Ленка  красивая. Внешность у Ленки волнующая, модельная, ****ская . Еще в Италии я нарывался с ней несколько раз на конфликты с какими–то брутальными мужиками, не мог понять в чем дело, пока Ленка не объяснила.
Лето восемьдесят восьмого года в Ладисполе было жарким. Мы сидели с ней голыми в неработающем фонтане, куда я ведрами наносил воды, и по очереди пили из чайника холодное вино.
Ленка, уже немного пьяная, сказала:
— Хочется чего–нибудь необычного.
— Приедем в Нью–Йорк, сходим в японский ресторан. Закажем японской водки и суши, - пообещал ей я.
— Со мной в кабаки ходить нельзя.
— Почему?
— В каждом ресторане сидят хачеки.
— Кто такие хачеки? – спросил я.
— Ну, чурки, — сказала Ленка. — Чурки на меня западают. Тебе придется драться. Ты умеешь драться?
Я удивился:
— Почему чурки, ты мне тоже очень нравишься.
Тогда она нежно ущипнула меня  и сказала:
— Вы все евреи такие же чурки, только слегка обтесаные цивилизацией.

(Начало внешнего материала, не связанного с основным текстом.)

theorem witness_OnlyCmpWritesAndOnlyJumpsReadFlags :
    (∃ t, exec (.cmp 0 1) (with01 3 5) = .next t ∧ t.fault = none) ∧
    (∃ t, exec (.add 0 1) (flags 4) = .next t ∧ (Instr.add 0 1).opcode ≠ .cmp ∧
      (Instr.add 0 1).opcode ∉ [Opcode.cmp, .jeq, .jne]) ∧
    (∃ t, exec (.jeq 0) (flags 1) = .next t ∧ (Instr.jeq 0).opcode ∈ [Opcode.jeq, .jne] ∧
      flagE 0b011 = flagE (flags 1).fl) ∧
    (∃ t, exec (.cmp 0 1) (flags 4) = .next t ∧ (flags 4).fl ∈ [0b000, 0b001, 0b010, (0b100 : Byte)]) :=
  ⟨⟨_, rfl, rfl⟩, ⟨_, rfl, by decide, by decide⟩, ⟨_, rfl, by decide, by decide⟩, _, rfl, by decide⟩

/-- A register that is not the destination, and an instruction without one. -/
theorem witness_RegisterFrame :
    (∃ t, exec (.add 0 1) (with01 1 2) = .next t ∧ ∀ d, destination (.add 0 1) = some d → d.toNat ≠ (1 : RegIndex).val) ∧
    (∃ t, exec (.cmp 0 1) (with01 1 2) = .next t ∧ ∀ d, destination (.cmp 0 1) = some d → d.toNat ≠ (0 : RegIndex).val) :=
  ⟨⟨_, rfl, by simp [destination]⟩, _, rfl, by simp [destination]⟩

theorem witness_StackPointerFrame :
    ∃ t, exec (.ldi 7 255) State.reset = .next t ∧ (Instr.ldi 7 255).opcode ∉ [Opcode.push, .pop, .call, .ret] :=
  ⟨_, rfl, by decide⟩

/-- The cells on both sides of the one a PUSH and a CALL store to, and a form that stores nothing. -/
theorem witness_MemoryFrame :
    (∃ t, exec (.push 0) State.reset = .next t ∧ (pushAddress State.reset).toNat ≠ 0xF2 ∧
      (pushAddress State.reset).toNat ≠ 0xF4) ∧
    (∃ t, exec (.call 0) (stackAt 1 0) = .next t ∧ (pushAddress (stackAt 1 0)).toNat ≠ 1) ∧
    (∃ t, exec (.pop 0) (stackAt 0xF3 9) = .next t ∧ (Instr.pop 0).opcode ∉ [Opcode.push, .call]) :=
  ⟨⟨_, rfl, by decide, by decide⟩, ⟨_, rfl, by decide⟩, _, rfl, by decide⟩

theorem witness_OutputFrame :
    (∃ t, exec (.prn 7) State.reset = .next t ∧ t.out = State.reset.out ++ [State.reset.reg 7]) ∧
      (∃ t, exec (.ldi 0 1) State.reset = .next t ∧ t.out = State.reset.out) :=
  ⟨⟨_, rfl, rfl⟩, _, rfl, rfl⟩

theorem witness_ControlFrame :
    (∃ t, exec (.ldi 0 1) State.reset = .next t ∧ t.fault = State.reset.fault ∧ (Instr.ldi 0 1).opcode ≠ .hlt) ∧
      (∃ t, exec (.mod 0 1) State.reset = .next t ∧ t.fault ≠ State.reset.fault) :=
  ⟨⟨_, rfl, rfl, nofun⟩, _, rfl, nofun⟩

/-- A state at the last address an instruction of three bytes advances from, with two registers as AddResult to ModResult
take them. -/
def lastOfThree : State := { with01 200 100 with pc := 252 }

      В пятницу позвонил Миша и сказал, что по его рекомендации меня с Ленкой приглашает в гости один человек. Я объяснил, что в субботу работаю. Миша сказал, что как еврей еврею он сделает мне выходной и субботний рент я могу не платить. Я сразу понял, почему он меня пригласил — ему понравилась моя Ленка. Спросил:
— Он, этот человек, случайно не пейсатый?
— Нет, не пейсатый, — ответил невозмутимо Миша. Даже наоборот — фокусник.

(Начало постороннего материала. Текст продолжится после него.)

-- ==== Sys2Proof/Machine/State.lean ====
section
/-!
DEFINITION. The state of one core with the host at its I/O Bridge, as plain data (10_state R14 to R29), the state after
reset, and the reasons a step can stop.
-/

namespace Sys2Proof.Machine

/-- One listed memory word: its address and its value. The core has no bytes (20_memory R38), so a cell holds a whole
word; log entry 1. -/
abbrev Cell := Nat × Word

/-- `Mem` (20_memory R30) as the list of the words that are not 0, addresses strictly rising (`Memory.wf`). An address
that is not listed reads 0 (R31). -/
abbrev Memory := List Cell

/-- The run state (R19). -/
inductive Run where
  | running
  | halted
  | faulted
  deriving DecidableEq, Repr

/-- The fault record (R20). -/
structure FaultRecord where
  cause : Cause
  /-- `ip` at the faulting instruction -/
  faultIp : Nat
  /-- the integer the cause names (R103) -/
  info : Int
  deriving DecidableEq, Repr

/-- The I/O phase (R25): whether the readiness pulse of the input now executing has been given. -/
inductive IoPhase where
  | idle
  | pulseDone
  deriving DecidableEq, Repr

/-- The channel state of the I/O Bridge (R26). A field that does not exist in a configuration is false there; log
entry 11. -/
structure Chan where
  dataClosed : Bool
  readyClosed : Bool
  readySlot : Bool
  deriving DecidableEq, Repr

/-- The events of the trace (R90). -/
inductive Event where
  /-- READY: a readiness pulse was handed off (depth 0) or posted (depth 1) -/
  | ready
  /-- READY_TAKEN: the host took a buffered pulse (depth 1) -/
  | readyTaken
  /-- IN v -/
  | received (v : Word)
  /-- OUT v -/
  | sent (v : Word)
  /-- CLOSE -/
  | close
  deriving DecidableEq, Repr

/-- What the host does in one step (the interactions of R93). Log entry 4. -/
inductive HostMove where
  /-- nothing: it delays -/
  | delay
  /-- it receives on the data channel: takes an output, or reads the closed channel -/
  | recvData
  /-- it sends `v` on the data channel: gives an input -/
  | sendData (v : Word)
  /-- it receives on the readiness channel: takes a pulse, or reads the closed channel -/
  | recvReady
  /-- it keeps the protocol: takes a buffered pulse, else completes the hand-off the core offers -/
  | serve
  deriving DecidableEq, Repr

/-- What a host's read of a closed channel gives (R87). -/
inductive HostRead where
  /-- end-of-stream -/
  | eos
  /-- the pulse that was still buffered at close -/
  | pulse
  deriving DecidableEq, Repr

/-- The host as plain data: the MODEL's own state, not the spec's. Log entries 4 to 6 and 10. -/
structure HostSide where
  /-- the host's moves in the coming steps, oldest first -/
  schedule : List HostMove
  /-- its move in every step past the schedule -/
  rest : HostMove
  /-- the values a serving host gives next, oldest first; past them its values are free -/
  inputs : List Word
  /-- the count of steps, to which the free values are applied -/
  clock : Nat
  /-- whether the host has read the closed readiness channel -/
  readyRead : Bool
  /-- what its last read of a closed channel gave -/
  lastRead : Option HostRead
  deriving DecidableEq, Repr

/-- The state (R14): `Mem`, `ip`, `rb`, `run`, `fault`, `io_phase`, `chan`, with the event trace of R90, the read-only
configuration of R22 (log entry 2) and the host (log entry 4). -/
structure State where
  /-- the configuration, fixed at reset (R22) -/
  cfg : Config
  /-- `Mem` -/
  mem : Memory
  /-- `ip`: a non-negative integer that never wraps (R16, R17) -/
  ip : Nat
  /-- `rb` (R23) -/
  rb : Word
  run : Run
  fault : Option FaultRecord
  ioPhase : IoPhase
  chan : Chan
  /-- the event trace, in step order (R90) -/
  trace : List Event
  host : HostSide
  deriving DecidableEq, Repr

/-- Why there is no next state. A fault of the CORE is not one of these: it is the state `run = Faulted` with its
record, entered by a next state (R111). -/
inductive Fault where
  /-- `run = Halted` and the host makes no read now: the core has no step (R68). Raised by `step` only. Safe: it
  stops. Not a fault of the spec: a halt is never one (R19). Log entry 8. -/
  | coreHalted
  /-- `run = Faulted` and the host takes no pulse now: the core has no step (R68). Raised by `step` only. Safe: it
  stops. Log entry 8. -/
  | coreFaulted
  deriving DecidableEq, Repr

/-- Why an instruction has no meaning here. -/
inductive Refusal where
  /-- the instruction's meaning is not written. Raised by an arm of `exec`; no arm does. Safe: it stops. -/
  | notModelled (mnemonic : String)
  deriving DecidableEq, Repr

/-- The host after reset: nothing listed, it serves every hand-off, and the values it gives are free. DESIGN CHOICE,
unsafe, log entry 5. -/
def HostSide.reset : HostSide :=
  { schedule := [], rest := .serve, inputs := [], clock := 0, readyRead := false, lastRead := none }

/-- The machine right after reset (R29, R123, R124), with this hardware's configuration and the empty program image
(R122 "An empty image (`L = 0`) is legal"; log entry 14). -/
def State.reset : State :=
  { cfg := Config.standard
    mem := []
    ip := 0
    rb := 0
    run := .running
    fault := none
    ioPhase := .idle
    chan := { dataClosed := false, readyClosed := false, readySlot := false }
    trace := []
    host := HostSide.reset }

end Sys2Proof.Machine
end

— В каком смысле фокусник? — спросил я.
— Который в цирке фокусы показывает.
Фокусника звали Зорик. Зорик курил марихуанну. Я это сразу понял, когда мы вошли в его дом на Манхеттен-Бич. Десять молекул на кубический метр воздуха. Я даже мог бы сказать какой сорт. Миша любил бухнуть, они с Ленкой сели пить водку, и я заметил, что он пытается Ленку подпоить. Я закинул Зорику леща насчет того, что бухлу предпочел бы хорошую траву. Зорик сразу все понял, тут же принес стеклянную трубку для курения и закрытую консервную баночку. Сказал:
— Открываю специально для вас. А жена ваша не курит?
— Я не по этим делам! - крикнула из-за стола пьяным голосом Ленка.

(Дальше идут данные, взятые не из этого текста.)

/-- A source with an address reads memory there, once the address is checked (R53). -/
theorem src_of_addressOf (h : paramWord s k = .ok lit) (ha : AddressOf s m lit a) :
    src s m k = (checkAddress a).map s.load := by
  rcases ha with ⟨rfl, rfl⟩ | ⟨rfl, rfl⟩ <;> simp only [src, h] <;> split <;> simp_all [Except.map]

theorem dst_of_paramWord_error {r : Raised} (hm : m ≠ .immediate) (h : paramWord s k = .error r) :
    dst s m k = .error r := by
  cases m with
  | immediate => exact absurd rfl hm
  | position | relative => simp [dst, h]

/-- A destination is its address, once that is checked: memory is not read there (R54). -/
theorem dst_of_addressOf (h : paramWord s k = .ok lit) (ha : AddressOf s m lit a) :
    dst s m k = destinationAddress s a := by
  rcases ha with ⟨rfl, rfl⟩ | ⟨rfl, rfl⟩ <;> simp [dst, h]

theorem destinationAddress_of_invalid (h : ¬ (0 ≤ a ∧ a ≤ wordMax)) :
    destinationAddress s a = .error { cause := .invalidAddress, info := a } := by
  rw [destinationAddress, checkAddress_of_invalid h]

theorem destinationAddress_of_valid (h0 : 0 ≤ a) (h1 : a ≤ wordMax) :
    destinationAddress s a = checkLimit s.cfg.addrLimit a.toNat := by
  rw [destinationAddress, checkAddress_of_valid h0 h1]

theorem checkLimit_of_below {limit : Option Nat} {n : Nat} (h : ∀ l, limit = some l → n < l) :
    checkLimit limit n = .ok n := by
  cases limit with
  | none => rfl
  | some l => exact if_pos (h l rfl)

theorem checkLimit_of_reached {l n : Nat} (h : l ≤ n) :
    checkLimit (some l) n = .error { cause := .capacityExceeded, info := n } :=
  if_neg h.not_gt

/-- Settles O8: the checks of R53 in their order, the parameter word's address before the address made of it. -/
theorem sourceParameterValue : Obligations.SourceParameterValue := by
  refine fun s k => ⟨fun m hgt => src_of_paramWord_error (paramWord_of_gt hgt), fun hle => ?_⟩
  have hword := paramWord_of_le hle
  refine ⟨src_immediate hword, fun m a ha => ⟨fun ⟨h0, h1⟩ => ?valid, fun hout => ?invalid⟩⟩
  case valid => rw [src_of_addressOf hword ha, checkAddress_of_valid h0 h1]; rfl
  case invalid => rw [src_of_addressOf hword ha, checkAddress_of_invalid hout]; rfl

/-- Settles O9: the checks of R54 in their order, the write limit last. -/
theorem destinationParameterAddress : Obligations.DestinationParameterAddress := by
  refine fun s k => ⟨fun m hm hgt => dst_of_paramWord_error hm (paramWord_of_gt hgt), fun hle m a ha => ?_⟩
  rw [dst_of_addressOf (paramWord_of_le hle) ha]
  refine ⟨destinationAddress_of_invalid, fun h0 h1 l hl hreached => ?reached, fun h0 h1 hbelow => ?below⟩
  case reached =>
    rw [destinationAddress_of_valid h0 h1, hl, checkLimit_of_reached (by omega), Int.toNat_of_nonneg h0]
  case below =>
    rw [destinationAddress_of_valid h0 h1]
    exact checkLimit_of_below fun l hl => by have := hbelow l hl; omega

/-! ### what an instruction sees of its modes -/

variable {m1 m2 m3 n1 n2 n3 : Mode}

theorem sources_congr (h1 : src s m1 1 = src s n1 1) (h2 : src s m2 2 = src s n2 2) :
    sources s m1 m2 = sources s n1 n2 := by
  rw [sources, h1, h2, ← sources]

theorem sourcesAndDestination_congr (h1 : src s m1 1 = src s n1 1) (h2 : src s m2 2 = src s n2 2)
    (h3 : dst s m3 3 = dst s n3 3) : sourcesAndDestination s m1 m2 m3 = sourcesAndDestination s n1 n2 n3 := by
  rw [sourcesAndDestination, sources_congr h1 h2, h3, ← sourcesAndDestination]

theorem arithmetic_congr (f : Int → Int → Int)
    (h : sourcesAndDestination s m1 m2 m3 = sourcesAndDestination s n1 n2 n3) :
    arithmetic f s m1 m2 m3 = arithmetic f s n1 n2 n3 := by
  rw [arithmetic, h, ← arithmetic]

theorem comparison_congr (p : Int → Int → Bool)
    (h : sourcesAndDestination s m1 m2 m3 = sourcesAndDestination s n1 n2 n3) :
    comparison p s m1 m2 m3 = comparison p s n1 n2 n3 := by
  rw [comparison, h, ← comparison]

theorem jump_congr (taken : Word → Bool) (h : sources s m1 m2 = sources s n1 n2) :
    jump taken s m1 m2 = jump taken s n1 n2 := by
  rw [jump, h, ← jump]

theorem inputEffect_congr (h : dst s m1 1 = dst s n1 1) : inputEffect s m1 = inputEffect s n1 := by
  rw [inputEffect, h, ← inputEffect]

theorem outputEffect_congr (h : src s m1 1 = src s n1 1) : outputEffect s m1 = outputEffect s n1 := by
  rw [outputEffect, h, ← outputEffect]

theorem adjustBaseEffect_congr (h : src s m1 1 = src s n1 1) : adjustBaseEffect s m1 = adjustBaseEffect s n1 := by
  rw [adjustBaseEffect, h, ← adjustBaseEffect]

/-- Settles O10: each instruction settles an effect whose modes occur only in the resolver. -/
theorem modesMatterOnlyByWhatTheyResolveTo : Obligations.ModesMatterOnlyByWhatTheyResolveTo := by
  intro s m1 m2 m3 n1 n2 n3 h1 h2
  have hs := sources_congr h1 h2
  refine ⟨fun h3 => ?format3, fun hd => congrArg (settle s) (inputEffect_congr hd),
    congrArg (settle s) (outputEffect_congr h1), congrArg (settle s) (adjustBaseEffect_congr h1),
    congrArg (settle s) (jump_congr _ hs), congrArg (settle s) (jump_congr _ hs)⟩
  case format3 =>
    have hsd := sourcesAndDestination_congr h1 h2 h3
    exact ⟨congrArg (settle s) (arithmetic_congr _ hsd), congrArg (settle s) (arithmetic_congr _ hsd),
      congrArg (settle s) (comparison_congr _ hsd), congrArg (settle s) (comparison_congr _ hsd)⟩

end Sys2Proof.Machine
end

section
/-!
One step, computed forward (R67 to R72): from what the host, fetch and the instruction do, what `step` answers. Fault
entry at a step (R69, R70, R75) and the stopped core (R68, R112) are read off here.
-/

namespace Sys2Proof.Machine

variable {i : Instr} {s t : State}

/-! ### what a step answers -/

theorem step_of_stopped {f : Fault} (hhost : hostStep s = none) (hstop : stopped s = some f) : step s = .fault f := by
  simp [step, hhost, hstop]

theorem step_of_fetch_error {r : Raised} (hrun : s.run = .running) (hhost : hostStep s = none)
    (hf : fetch s = .error r) : step s = .next (tick (s.raise r)) := by
  simp [step, hhost, stopped_eq_none.mpr hrun, hf]

theorem step_of_exec (hrun : s.run = .running) (hhost : hostStep s = none) (hf : fetch s = .ok i)
    (ht : exec i s = .next t) : step s = .next (tick t) := by
  simp [step, hhost, stopped_eq_none.mpr hrun, hf, ht]

theorem fetch_of_ip_gt (hip : addrMax < s.ip) : fetch s = .error { cause := .invalidAddress, info := (s.ip : Int) } :=
  if_neg hip.not_ge

/-- A settled effect is never a stop: a fault of the core is a next state too (R75). -/
theorem exists_settle_eq_next (s : State) (e : Except Raised State) : ∃ t, settle s e = .next t := by
  cases e with
  | ok t => exact ⟨t, rfl⟩
  | error r => exact ⟨s.raise r, rfl⟩

/-- Settles O30: halt answers its one state, and every other instruction settles its effect. -/
theorem everyInstructionAnswersANextState : Obligations.EveryInstructionAnswersANextState := by
  intro i s
  cases i with
  | halt => exact ⟨_, rfl⟩
  | _ => exact exists_settle_eq_next s _

/-- Settles O29: fetch passes on the decoded instruction, and `exec` of it answers the state that the step ticks. -/
theorem stepRunsTheDecodedInstruction : Obligations.StepRunsTheDecodedInstruction := by
  intro s i hrun hhost hip hd
  obtain ⟨t, ht⟩ := everyInstructionAnswersANextState i s
  exact ⟨t, ht, step_of_exec hrun hhost (fetch_of_decode_ok hip hd) ht, rfl⟩

/-! ### steps that fault -/

theorem raise_entersFault (s : State) (r : Raised) : EntersFault s (s.raise r) r :=
  ⟨rfl, rfl, rfl, rfl, rfl, rfl, rfl, rfl, rfl, rfl⟩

— Жаль, жаль, — сказал Зорик.
Мы раскурили хорошую ароматную шишку и Зорик, вдруг крепко схватив меня за колено, сказал:
— Вы знаете, у вас очень красивая подруга!
Я сорвал его руку, немножко поломал ему согнутые пальцы и сказал:
— У вас тоже.
Подругу Зорика звали Лера, она была цирковой гимнасткой. Длинный нос немного ее портил, но фигура была классная. Двигалась Лера с кошачьей грацией. Как всякая артистка, она давно перестала стесняться своей наготы, носила очень высокие шорты, до ватерлинии, и открытые майки на бретельках. Когда она нагибалась, из шорт выстреливали ярко–красные стринги. Было тогда Лере лет около тридцати.
— Вы правда фокусник? – спросила у Зорика Ленка. Покажите какой–нибудь фокус.
Он стал демонстрировать какую–то ерунду с исчезающей монетой, мне это показалось скучным, я вышел на балкон. Зорик оставил фокусы и вышел следом за мной, обнял меня за плечи.
Я отстранился и сказал довольно грубо:
— Не трогайте меня руками, я этого не люблю.
Мы дунули еще одну шишку и он вдруг сказал, глядя на меня масляно:
 - Извините. Вам не понравился фокус? Хотите, покажу другой.
— Я не люблю фокусы. Ненавижу, когда меня дурачат. Все фокусы — наебалово, а фокусники — наперсточники, - сказал я специально, в рассчете, что он разозлится.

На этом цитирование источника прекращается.